* **Task data**:

_____

-- ==== Sys2Proof/Tests/Slice0.lean ====
section
/-! SUPPORT. Tests: the checks of WellFormed, one-step tests of every command whose expected results are worked from the spec, and
for every obligation with hypotheses a concrete state and operands that meet them (`witness_<Name>`). -/

namespace Sys2Proof.Tests

open Sys2Proof Sys2Proof.Machine

set_option Elab.async false

/-! ## Helpers -/

/-- The state after a command; the state before it where it does not go on. -/
def after (i : Instr) (s : State) : State :=
  match exec i s with
  | .next t => t
  | .fault _ => s
  | .refused _ => s

/-- The name DD35-9X512 of the example profile, padded. -/
def exampleName : List Byte := [0x44, 0x44, 0x33, 0x35, 0x2D, 0x39, 0x58, 0x35, 0x31, 0x32, 0x20, 0x20]

/-- The soft-sectored MFM profile DD35-9X512 that the spec's examples use: 80 cylinders, 2 heads, 9 sectors, L = 512. -/
def floppy : Profile := { noVolumeProfile with
  name := exampleName, medium := .floppySoft, encoding := .mfm, cellPeriod := 1280, window := 8, gain := 16
  cylinders := 80, heads := 2, sectors := 9, sectorPulses := 0, rpm := 300, laneTime := 1, spinUp := 500
  stepInterval := 3, settleTime := 15, syncLength := 16, syncPattern := 0x44890000, syncRepeat := 3
  headerMark := ⟨0xFE, 0x01⟩, dataMark := ⟨0xFB, 0x04⟩, deletedMark := ⟨0xF8, 0x07⟩, headerLength := 4, headerCheck := true
  cylField := ⟨0, 8, false⟩, headField := ⟨8, 8, false⟩, sectorField := ⟨16, 8, false⟩, sectorBase := 1
  dataLength := 512, checkType := .crc16, checkPreset := 0xFFFF, gcrTable := List.replicate 16 0
  dataGapLimit := 43, quorum := 2, trackPassBudget := 8, wearBudget := 100, offsetCapable := true }

/-- A cartridge profile after the example of section 4.9: MFM, XOR8, H = 2, L = 4, S = 64, reverse allowed. -/
def tape : Profile := { floppy with
  medium := .cartridge, cylinders := 8, heads := 1, sectors := 64, laneTime := 60, headerMark := ⟨0, 0⟩
  deletedMark := ⟨0, 0⟩, headerLength := 2, checkType := .xor8, checkPreset := 0, headField := ⟨0, 0, false⟩
  sectorField := ⟨8, 8, false⟩, sectorBase := 0, dataLength := 4, endLength := 16, endPattern := 0x44890000
  offsetCapable := false, reverseAllowed := true }

/-- A hard-sectored profile with 10 sector pulses and no headers. -/
def hard : Profile := { floppy with
  medium := .floppyHard, sectors := 10, sectorPulses := 10, headerMark := ⟨0, 0⟩, headerLength := 0
  headerCheck := false, cylField := ⟨0, 0, false⟩, headField := ⟨0, 0, false⟩, sectorField := ⟨0, 0, false⟩ }

/-- Lines with READY asserted alone. -/
def ready : Lines := { Lines.quiet with ready := true }

/-- An IDLE floppy channel with a ready drive. -/
def idleFloppy : Channel := { Channel.reset with state := .idle, inputs := ready }

/-- An IDLE cartridge channel with a seated cartridge at BOT and lane 0. -/
def idleTape : Channel := Channel.drive { Channel.reset with
  state := .idle, kind := .cartridge, inputs := { ready with kind := true, present := true, bot := true, lane0 := true } }

/-- The part with the three profiles held, two floppy drives, one cartridge drive, one channel without a drive, and the host
attached. -/
def part : State := { State.reset with
  link := { Link.reset with enumerated := true }
  slots := [⟨some floppy, 0⟩, ⟨some tape, 0⟩, ⟨some hard, 0⟩, .empty, .empty, .empty, .empty, .empty]
  channels := ⟨idleFloppy, idleFloppy, idleTape, .reset⟩ }

/-- The part with one channel changed. -/
def withChannel (ch : Chan) (f : Channel → Channel) (s : State) : State := s.putChannel ch (f (s.channel ch))

/-- A mounted volume of a slot's profile, its context changed by `f`. -/
def withVolume (ch : Chan) (slot : Nat) (p : Profile) (f : Volume → Volume) (s : State) : State :=
  ({ s with nextVolume := s.nextVolume + 1 }.setVolume ch
    (some (f (Volume.atMount s.nextVolume 0 { id := 0, slot := slot, volumeTag := 7, verbose := true } p)))).raiseUse slot

/-- The floppy part: DD35-9X512 mounted on channel 0, its context changed. -/
def floppyPart (f : Volume → Volume) : State := withVolume 0 0 floppy f part

/-- The cartridge part: the tape mounted on channel 2. -/
def tapePart (f : Volume → Volume) : State := withVolume 2 1 tape f part

/-- The hard-sectored part: mounted on channel 1. -/
def hardPart (f : Volume → Volume) : State := withVolume 1 2 hard f part

/-- A pass order of volume 0. -/
def order (track : Nat) (direction : Direction) : PassOrder :=
  { volume := 0, track := track, direction := direction, offset := .zero, revolutions := 1, gain := 16, window := 8
    passNumber := 1 }

/-- The pass of an order. -/
def passOf (track : Nat) (direction : Direction) : Pass := Pass.ofOrder (order track direction)

/-- A volume RUNNING with a track's order outstanding. -/
def runningOn (track : Nat) (v : Volume) : Volume :=
  (v.setTrackState track .active).setPlanner (fun a => { a with
    run := .running, currentTrack := track, outstanding := some track })

/-- A channel in a state with a pass in progress, position known. -/
def inPass (st : ChanState) (a : Pass) (c : Channel) : Channel :=
  { c with state := st, pass := some a, positionKnown := true }

/-- A channel capturing a pass. -/
def capturing (p : Profile) (a : Pass) (c : Channel) : Channel := (inPass .armed a c).startCapture p a

/-- A request entry and the RECAL flight that belongs to it. -/
def recalWaits (s : State) : State := s.setLink { s.link with
  requests := [{ id := 0, kind := 0x38, tag := 9 }], nextId := 1 }

/-- The RECAL request in flight of `recalWaits`. -/
def flight : RecalFlight := { id := 0, tag := 9, noVolume := false }

/-- A check of acceptance that the kernel can evaluate. -/
def acceptsB (s : State) (kind : Byte) (payload : List Byte) : Bool :=
  decide (s.link.restart = .idle) &&
    (match requestLengths kind with
     | some (a, b) => decide (a ≤ payload.length) && decide (payload.length ≤ b)
     | none => false) &&
    (!s.selfTest.partFailed || decide (kind = 0x01) || decide (kind = 0x03)) &&
    decide (s.link.requests.length < 8) && decide (s.link.outbound.length + s.link.requests.length < 32)

theorem accepts_of {s : State} {kind : Byte} {payload : List Byte} (h : acceptsB s kind payload = true) :
    Accepts s kind payload := by
  unfold acceptsB at h
  simp only [Bool.and_eq_true, Bool.or_eq_true, decide_eq_true_eq, Bool.not_eq_true'] at h
  obtain ⟨⟨⟨⟨h1, h2⟩, h3⟩, h4⟩, h5⟩ := h
  refine ⟨h1, ?_, ?_, h4, h5⟩
  · cases hr : requestLengths kind with
    | none => simp [hr] at h2
    | some ab =>
      obtain ⟨a, b⟩ := ab
      simp only [hr, Bool.and_eq_true, decide_eq_true_eq] at h2
      exact ⟨a, b, rfl, h2⟩
  · rcases h3 with (h | h) | h
    · exact .inl h
    · exact .inr (.inl h)
    · exact .inr (.inr h)

/-- The frames a command put into the outbound queue: kind, tag and payload. -/
def sent (i : Instr) (s : State) : List OutFrame := (after i s).link.outbound

/-! ## WellFormed: an ill-formed command for each check -/

/-- A payload one byte longer than a frame may carry (R158). -/
def tooLong : List Byte := List.replicate 2049 0

theorem test_wellFormed_refuses_long_payloads :
    [Instr.ident 0 tooLong, .status 0 tooLong, .restart 0 tooLong, .profileLoad 0 tooLong, .profileDrop 0 tooLong,
      .profileList 0 tooLong, .mount 0 tooLong, .unmount 0 tooLong, .exclude 0 tooLong, .scan 0 tooLong,
      .sectorInfo 0 tooLong, .start 0 tooLong, .pause 0 tooLong, .abort 0 tooLong, .extend 0 tooLong,
      .trackInfo 0 tooLong, .recal 0 tooLong, .fetch 0 tooLong, .unknownKind 5 0 tooLong].any Instr.wellFormed = false := by
  decide +kernel
theorem test_wellFormed_refuses_known_unknown_kind : (Instr.unknownKind 0x22 0 []).wellFormed = false := by decide +kernel
theorem test_wellFormed_refuses_no_bytes : (Instr.frameAbandoned []).wellFormed = false := by decide +kernel
theorem test_wellFormed_refuses_zero_spacing : (Instr.indexPulse 0 0).wellFormed = false := by decide +kernel
theorem test_wellFormed_refuses_zero_interval : (Instr.fluxTransition 0 0).wellFormed = false := by decide +kernel
theorem test_wellFormed_takes_well_formed :
    [Instr.ident 0 [], .unknownKind 5 0 [], .frameAbandoned [0xB7], .indexPulse 0 1, .fluxTransition 0 160,
      .linkReset].all Instr.wellFormed = true := by decide +kernel

/-! ## Codes, checks and arithmetic of the spec's examples -/

/-- Section 7 of 00_scope.md: the polynomial shifted from preset 0 over one byte of 1. -/
theorem test_crc16_of_one_bit : crc16 0 [0x01] = 0x1021 := by decide +kernel
/-- Section 4.9: the header check E9 and the data check 05. -/
theorem test_xor8_of_example : xor8 [0xFB, 0x03, 0x11] = 0xE9 ∧ xor8 [0xFB, 0x4E, 0x4F, 0x00, 0xFF] = 0x05 := by
  decide +kernel
/-- Sections 3.5 and 3.6: the two passes of the separator's self-test. -/
theorem test_separator_examples : separatorTestPasses = true := by decide +kernel
/-- Section 6.7: the fused byte 4E with confidence 0. -/
theorem test_fused_byte_example :
    fusedByte [⟨0x4E, voteWeight 3 1⟩, ⟨0x4F, voteWeight 1 2⟩, ⟨0x4E, voteWeight 0 1⟩] = 0x4E ∧
      fusedConfidence [⟨0x4E, voteWeight 3 1⟩, ⟨0x4F, voteWeight 1 2⟩, ⟨0x4E, voteWeight 0 1⟩] = 0 := by decide +kernel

_____

* **Problem statement**: Taking the listing above as the source, transcribe only the lines starting at the line with "def tooLong : List" and going through the line with "0 tooLong, .start", unaltered and with both ends included.

* **Response to this task**:
def tooLong : List Byte := List.replicate 2049 0

theorem test_wellFormed_refuses_long_payloads :
    [Instr.ident 0 tooLong, .status 0 tooLong, .restart 0 tooLong, .profileLoad 0 tooLong, .profileDrop 0 tooLong,
      .profileList 0 tooLong, .mount 0 tooLong, .unmount 0 tooLong, .exclude 0 tooLong, .scan 0 tooLong,
      .sectorInfo 0 tooLong, .start 0 tooLong, .pause 0 tooLong, .abort 0 tooLong, .extend 0 tooLong,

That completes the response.